I have been hearing a lot of interest from my clients lately about stretched vSphere clusters. I can certainly see the appeal from a simplicity standpoint. At least on the surface. Let’s take a look at the perceived benefits, risks, and the reality of stretched vSphere clusters today.
First, let’s define what I mean by a stretched vSphere cluster. I am talking about a vSphere (HA / DRS) cluster where some hosts exist in one physical datacenter and some hosts exist in another physical datacenter. These datacenters can be geographically separated or even on the same campus. Some of the challenges will be the same regardless of the geographic location.
To keep things simple, let’s look at a scenario where the cluster is stretched across two different datacenters on the same campus. This is a scenario that I see attempted quite often.

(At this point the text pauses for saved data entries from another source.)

-- ==== Sys2Proof/Word.lean ====
section
/-! DEFINITION. The widths of the block's values (spec 00_scope R7) and the indexed read and write of a
per-channel register (R9). -/

namespace Sys2Proof

/-- An accumulator or a tuning word: 32 bits, added modulo `2^32` (R7, R9). -/
abbrev Word := BitVec 32

/-- A sample, a compare value or a table offset: 8 bits (R7). -/
abbrev Byte := BitVec 8

/-- The 40-bit event word (R45). -/
abbrev EventWord := BitVec 40

/-- A channel number as the block holds it: 2 bits (R7). -/
abbrev Chan := Fin 4

/-- A wave index, `0..NUM_WAVES-1` with `NUM_WAVES = 9` (R5, R12, R27). -/
abbrev Wave := Fin 9

/-- The read `r[c]` of a per-channel register (R9). -/
def rd {α : Type} (r : Vector α 4) (c : Chan) : α := r[c.val]

/-- The write `r[c] <- v` of a per-channel register (R9). -/
def wr {α : Type} (r : Vector α 4) (c : Chan) (v : α) : Vector α 4 := r.set c.val v

end Sys2Proof
end

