-- ==== Sys2Proof/Machine/State.lean ====
section
/-! DEFINITION. The state of the block (spec 10_state R10 to R20, R27), its outputs (R24), its reset state (R25)
and the ways a step can stop. -/

namespace Sys2Proof.Machine

/-- The phases of the tick FSM (R19). -/
inductive Phase where
  | idle | acc | lookup | scale | write | count
  deriving DecidableEq, Repr

/-- The output record `Out` of an operation, all false unless a rule sets them (00_scope R9). -/
structure Out where
  /-- `cmd_err`: an illegal command word was accepted (R106) -/
  err : Bool := false
  /-- `slow_stb`: this tick wrapped `tick_cnt` (R72) -/
  slowStb : Bool := false
  /-- `cadence`: this tick also wrapped `slow_cnt` (R72) -/
  cadence : Bool := false
  deriving DecidableEq, Repr

/-- The state. The per-channel registers have four places, of which a `Cfg` with `N` channels uses the first `N`
(R27); `freeIdx`, `inbox` and `pos` are the model's own (log 1, log 4). -/
structure State where
  /-- the configuration, a constant of a run (R5, R122) -/
  cfg : Cfg
  /-- `acc[c]` (R10) -/
  acc : Vector Word 4
  /-- `tw[c]` (R11) -/
  tw : Vector Word 4
  /-- `wave_ref[c]` (R12) -/
  waveRef : Vector Wave 4
  /-- `last_wave_index[c]` (R13) -/
  lastWaveIndex : Vector Wave 4
  /-- `depth[c]` (R14) -/
  depth : Vector (BitVec 11) 4
  /-- `sync_last_level[c]` (R15) -/
  syncLastLevel : Vector Bool 4
  /-- `pwm[c]` (R16) -/
  pwm : Vector Byte 4
  /-- `tick_cnt` (R17) -/
  tickCnt : Nat
  /-- `slow_cnt` (R18) -/
  slowCnt : Nat
  /-- `phase` (R19) -/
  phase : Phase
  /-- `ci` (R19) -/
  ci : Chan
  /-- `offset_q` (R20) -/
  offsetQ : Byte
  /-- `sample_q` (R20) -/
  sampleQ : Byte
  /-- `out_q` (R20) -/
  outQ : Byte
  /-- the outputs of the last operation or clock cycle (R26, log 7) -/
  out : Out
  /-- the index of the next free value (log 4) -/
  freeIdx : Nat
  /-- the environment's inputs still to come, the next one first (log 1) -/
  inbox : List Event
  /-- how many of them have been taken (log 1) -/
  pos : Nat
  deriving DecidableEq, Repr

/-- Why the machine stops with a fault: never. "No operation raises a synchronous exception" (R105), and there is no
trap (R109), so the type has no constructor. -/
inductive Fault where
  deriving DecidableEq, Repr

/-- What the model gives no meaning to. -/
inductive Refusal where
  /-- Raised by an arm of exec whose operation has no meaning yet; no arm raises it now. Safe. -/
  | notModelled (mnemonic : String)
  /-- Raised by every step of a state whose `Cfg` is not valid, but for one that takes an ill-formed trace word, which
  raises `illFormedTrace` (DESIGN CHOICE, log 21): "the model refuses to run an invalid `Cfg`" (R8, R119). Safe: the
  spec gives such hardware no behaviour. -/
  | invalidCfg
  /-- Raised by a trace word with opcode 0x8 or 0x9 that is not the exact shape of R48 or has a level bit at a
  position `>= NUM_TRIG`: "the model's decoder refuses it by name and position" (R51, U17). `position` counts from 1.
  Raised whether or not `Cfg` is valid (DESIGN CHOICE, log 21). Safe: such a word describes no hardware event. -/
  | illFormedTrace (name : PortEvent) (position : Nat)
  deriving DecidableEq, Repr

/-- The example `CFG_D` of spec 95_test_vectors section 2, a `DUAL`, with no ROM byte listed. -/
def exampleDual : Cfg where
  n := .two
  rom := []
  tickDiv := 125
  slowDiv := 25
  tickRate := ⟨31372549, 1000, by decide, by decide⟩
  minFreq := #v[⟨1, 10, by decide, by decide⟩, ⟨1, 100, by decide, by decide⟩, 0, 0]
  maxFreq := #v[10, 50, 0, 0]
  depthEn := #v[true, true, false, false]
  syncEn := #v[true, false, false, false]
  numTrig := 1
  syncSrc := #v[0, 0, 0, 0]
  syncPol := #v[true, false, false, false]

/-- The reset state of a `Cfg`: R25's table, the latches at the value log 5 names. -/
def State.resetOf (k : Cfg) : State where
  cfg := k
  acc := #v[0, 0, 0, 0]
  tw := #v[0, 0, 0, 0]
  waveRef := #v[0, 0, 0, 0]
  lastWaveIndex := #v[0, 0, 0, 0]
  depth := #v[1024, 1024, 1024, 1024]
  syncLastLevel := #v[false, false, false, false]
  pwm := #v[0, 0, 0, 0]
  tickCnt := 0
  slowCnt := 0
  phase := .idle
  ci := 0
  offsetQ := 0
  sampleQ := 0
  outQ := 0
  out := {}
  freeIdx := 0
  inbox := []
  pos := 0

/-- The machine right after reset (R25), for the `Cfg` log 2 names. -/
def State.reset : State := State.resetOf exampleDual

end Sys2Proof.Machine
end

This cluster is stretched across two datacenters. For this example let’s assume that each datacenter has an IP-based storage array that is accessible to all the hosts in the cluster and the link between the two datacenters is Layer 2. This means that all of the hosts in the cluster are Layer 2 adjacent. At first glance, this configuration may be desirable because of its perceived elegance and simplicity. Let’s take a look at the perceived functionality.
- If either datacenter has a failure, the VM’s should be restarted on the other datacenter’s hosts via High Availability (HA).
- No need for manual intervention or something like Site Recovery Manager
Unfortunately, perceived functionality and actual functionality differ in this scenario. Let’s take a look at an HA failover scenario from a storage perspective first.
- If virtual machines failed over from hosts in one datacenter to hosts in another datacenter, the storage will still be accessed from the originating datacenter.
- This will cause storage that is not local to the datacenter to be accessed by hosts that are local to the datacenter as shown in the diagram below.
This situation is not ideal in most cases. Especially if the datacenter is completely isolated. Then the storage cannot be accessed anyway. Let’s take a look at what happens when one datacenter loses communication with the other datacenter, but not with the datacenter’s local hosts. This is depicted in the diagram below.
- Prior to vSphere 5.0, if the link between the datacenters went down or some other communication disruption happened at this location in the network, each set of hosts would think that the others were down. This is a problem because each datacenter would attempt to bring the other datacenter’s virtual machines up. This is known as a split-brain scenario.
- As of vSphere 5.0, each datacenter would create its own Network Partition from an HA perspective and proceed to operate as two independent clusters (although with some limitations) until connectivity was restored between the datacenters.
- However, this scenario is still not ideal due to the storage access.
So what can be done? Well, beyond VM to Host affinity rules, if the sites are truly to be active / standby (with the standby site perhaps running lower priority VM’s), the cluster should be split into two different clusters. Perhaps even different vCenter instances (one for each site) if Site Recovery Manager (SRM) will be used to automate the failover process. If there is a use case for a single cluster, then external technology needs to be used. Specifically, the storage access problem can be addressed by using a technology like VPlex from EMC. In short, VPlex allows one to have a distributed (across two datacenters) virtual volume that can be used for a datastore in the vSphere cluster. This is depicted in the diagram below.
A detailed explanation of VPlex is beyond the scope of this post. At a high level, the distributed volume can be accessed by all the hosts in the stretched cluster. VPlex is capable of keeping track of which virtual machines should be running on the local storage that backs the distributed virtual volume. In the case of a complete site failure, VPlex can determine that the virtual machines should be restarted on the underlying storage that is local to the other datacenter’s hosts.
Technology is bringing us closer to location aware clusters. However, we are not quite there yet for a number of use cases as external equipment and functionality tradeoffs need to be considered. If you have the technology and can live with the functionality tradeoffs, then stretched clusters may work for your infrastructure. The simple design choice for many continues to be separate clusters.